/-- LOAD_UNIT: a unit reaches this package; hash is what the package computes over its index and bytes. -/
def execLoadUnit (d : Dye) (unit : Nat) (data : List Byte) (hash : Digest) (s : State) : Out :=
  match s.unitSet d unit with
  | none => .next s
  | some (w, x) =>
    match x.units[unit]? with
    | none => .next s
    | some u =>
      let s1 := s.forwardUnit d unit u.dest data
      let mine := x.unitsOf (s.pkgOrd d)
      match mine.findIdx? (· == unit) with
      | none => .next s1
      | some k =>
        if x.passed.contains unit then .next s1
        else if hash ≠ u.hash ∨ data.length ≠ u.len then
          let n := natGet x.fails unit + 1
          if 4 ≤ n then
            if s.wstate d w = wREPAIRING then .next (s1.tellWstate d w wDAMAGED)
            else .next ((s1.emptyWset d w).tellWstate d w wEMPTY)
          else .next ((s1.setWset d w (some { x with fails := natSet x.fails unit n })).tellPeers d 17 [w, unit])
        else
          let x1 := { x with passed := x.passed ++ [unit] }
          let s2 := if x.set.mode = 1 then
              s1.setWset d w (some { x1 with source := tabSetList byteReset x.source (k * 1048576) data })
            else (s1.writeSet d x 3 (k * 1048576) data).setWset d w (some x1)
          let x2 := (s2.wset d w).getD x1
          if mine.all (fun v => x2.passed.contains v) then .next (s2.wsetDone d w x2) else .next s2

/-! #### Repair (R191) -/

/-- The units, by number among those stored, from which the bytes of a converted set's granule come: for each matrix, its blocks that
the granule overlaps, and of those the runs of K in each of the 64 columns. -/
def convertCover (src dst g : Nat) : List (Nat × Nat) → Nat → Nat → List Nat
  | [], _, _ => []
  | (k, n) :: t, out, at_ =>
    let sz := if src = 8 then 2 else 1
    let kb := blockK dst
    let per := if dst = 0 then 4416 else blockBytes dst
    let slices := k / kb
    let blks := (List.range (n / 64 * slices)).filter (fun b =>
      decide (out + b * per < 4096 * g + 4096) && decide (4096 * g < out + b * per + per))
    (blks.flatMap (fun b => (List.range 64).flatMap (fun c =>
      let from_ := at_ + ((b / slices * 64 + c) * k + b % slices * kb) * sz
      [from_ / 1048576, (from_ + kb * sz - 1) / 1048576]))).dedup ++
    convertCover src dst g t (out + n / 64 * slices * per) (at_ + k * n * sz)
/-- The units of a package that cover the failed granules of a set. -/
def State.unitsNeeded (s : State) (d : Dye) (w : Nat) (x : WsetSt) : List Nat :=
  let mine := x.unitsOf (s.pkgOrd d)
  let places := if x.set.mode = 1 then
      x.bad.flatMap (fun g => convertCover x.set.srcFmt.toNat x.set.dstFmt.toNat g (((s.weightEntry d w).map (·.matrices)).getD []) 0 0)
    else x.bad.map (fun g => g * 4096 / 1048576)
  mine.zipIdx.filterMap (fun p => if places.contains p.2 then some p.1 else none)
/-- A repair of a DAMAGED set begins on this package: the units that cover its failed granules are asked for again; where none failed
here, the set is VERIFIED again. -/
def State.repairWset (s : State) (d : Dye) (w : Nat) : State :=
  match s.wset d w with
  | none => s
  | some x =>
    if s.wstate d w ≠ wDAMAGED then s
    else
      let need := s.unitsNeeded d w x
      let x1 := { x with passed := (x.unitsOf (s.pkgOrd d)).filter (fun u => !need.contains u), fails := [] }
      let s1 := (s.setWset d w (some x1)).setWstate d w wREPAIRING
      if need = [] then s1.wsetDone d w x1
      else need.foldl (fun (t : State) u => t.tellPeers d 17 [w, u]) s1
/-- WEIGHT_SET_REPAIR: the repair of a DAMAGED set begins on every package of the partition. -/
def execWeightSetRepair (d : Dye) (w : Fin 16) (s : State) : Out :=
  if (s.wset d w.val).isNone ∨ s.wstate d w.val ≠ wDAMAGED then .next s
  else .next ((s.tellAll d (.weightState d w wREPAIRING)).repairWset d w.val)
/-- Another package of a partition says a set's state there: DAMAGED holds for every package, a load that failed fails everywhere, and
a repair begins everywhere (R191, R194). -/
def State.hearWstate (s0 : State) (sl : SlotNo) (d : Dye) (w v : Nat) : State :=
  let s : State := { s0 with peerWsets := natSet s0.peerWsets (peerKey sl d w) v }
  if v = wDAMAGED ∧ (s.wstate d w = wVERIFIED ∨ s.wstate d w = wREPAIRING) then s.setWstate d w wDAMAGED
  else if v = wEMPTY ∧ s.wstate d w = wLOADING then s.emptyWset d w
  else if v = wREPAIRING then s.repairWset d w
  else s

^^^^^^^^

Restate the material exactly as given.

/-- LOAD_UNIT: a unit reaches this package; hash is what the package computes over its index and bytes. -/
def execLoadUnit (d : Dye) (unit : Nat) (data : List Byte) (hash : Digest) (s : State) : Out :=
  match s.unitSet d unit with
  | none => .next s
  | some (w, x) =>
    match x.units[unit]? with
    | none => .next s
    | some u =>
      let s1 := s.forwardUnit d unit u.dest data
      let mine := x.unitsOf (s.pkgOrd d)
      match mine.findIdx? (· == unit) with
      | none => .next s1
      | some k =>
        if x.passed.contains unit then .next s1
        else if hash ≠ u.hash ∨ data.length ≠ u.len then
          let n := natGet x.fails unit + 1
          if 4 ≤ n then
            if s.wstate d w = wREPAIRING then .next (s1.tellWstate d w wDAMAGED)
            else .next ((s1.emptyWset d w).tellWstate d w wEMPTY)
          else .next ((s1.setWset d w (some { x with fails := natSet x.fails unit n })).tellPeers d 17 [w, unit])
        else
          let x1 := { x with passed := x.passed ++ [unit] }
          let s2 := if x.set.mode = 1 then
              s1.setWset d w (some { x1 with source := tabSetList byteReset x.source (k * 1048576) data })
            else (s1.writeSet d x 3 (k * 1048576) data).setWset d w (some x1)
          let x2 := (s2.wset d w).getD x1
          if mine.all (fun v => x2.passed.contains v) then .next (s2.wsetDone d w x2) else .next s2

/-! #### Repair (R191) -/

/-- The units, by number among those stored, from which the bytes of a converted set's granule come: for each matrix, its blocks that
the granule overlaps, and of those the runs of K in each of the 64 columns. -/
def convertCover (src dst g : Nat) : List (Nat × Nat) → Nat → Nat → List Nat
  | [], _, _ => []
  | (k, n) :: t, out, at_ =>
    let sz := if src = 8 then 2 else 1
    let kb := blockK dst
    let per := if dst = 0 then 4416 else blockBytes dst
    let slices := k / kb
    let blks := (List.range (n / 64 * slices)).filter (fun b =>
      decide (out + b * per < 4096 * g + 4096) && decide (4096 * g < out + b * per + per))
    (blks.flatMap (fun b => (List.range 64).flatMap (fun c =>
      let from_ := at_ + ((b / slices * 64 + c) * k + b % slices * kb) * sz
      [from_ / 1048576, (from_ + kb * sz - 1) / 1048576]))).dedup ++
    convertCover src dst g t (out + n / 64 * slices * per) (at_ + k * n * sz)
/-- The units of a package that cover the failed granules of a set. -/
def State.unitsNeeded (s : State) (d : Dye) (w : Nat) (x : WsetSt) : List Nat :=
  let mine := x.unitsOf (s.pkgOrd d)
  let places := if x.set.mode = 1 then
      x.bad.flatMap (fun g => convertCover x.set.srcFmt.toNat x.set.dstFmt.toNat g (((s.weightEntry d w).map (·.matrices)).getD []) 0 0)
    else x.bad.map (fun g => g * 4096 / 1048576)
  mine.zipIdx.filterMap (fun p => if places.contains p.2 then some p.1 else none)
/-- A repair of a DAMAGED set begins on this package: the units that cover its failed granules are asked for again; where none failed
here, the set is VERIFIED again. -/
def State.repairWset (s : State) (d : Dye) (w : Nat) : State :=
  match s.wset d w with
  | none => s
  | some x =>
    if s.wstate d w ≠ wDAMAGED then s
    else
      let need := s.unitsNeeded d w x
      let x1 := { x with passed := (x.unitsOf (s.pkgOrd d)).filter (fun u => !need.contains u), fails := [] }
      let s1 := (s.setWset d w (some x1)).setWstate d w wREPAIRING
      if need = [] then s1.wsetDone d w x1
      else need.foldl (fun (t : State) u => t.tellPeers d 17 [w, u]) s1
/-- WEIGHT_SET_REPAIR: the repair of a DAMAGED set begins on every package of the partition. -/
def execWeightSetRepair (d : Dye) (w : Fin 16) (s : State) : Out :=
  if (s.wset d w.val).isNone ∨ s.wstate d w.val ≠ wDAMAGED then .next s
  else .next ((s.tellAll d (.weightState d w wREPAIRING)).repairWset d w.val)
/-- Another package of a partition says a set's state there: DAMAGED holds for every package, a load that failed fails everywhere, and
a repair begins everywhere (R191, R194). -/
def State.hearWstate (s0 : State) (sl : SlotNo) (d : Dye) (w v : Nat) : State :=
  let s : State := { s0 with peerWsets := natSet s0.peerWsets (peerKey sl d w) v }
  if v = wDAMAGED ∧ (s.wstate d w = wVERIFIED ∨ s.wstate d w = wREPAIRING) then s.setWstate d w wDAMAGED
  else if v = wEMPTY ∧ s.wstate d w = wLOADING then s.emptyWset d w
  else if v = wREPAIRING then s.repairWset d w
  else s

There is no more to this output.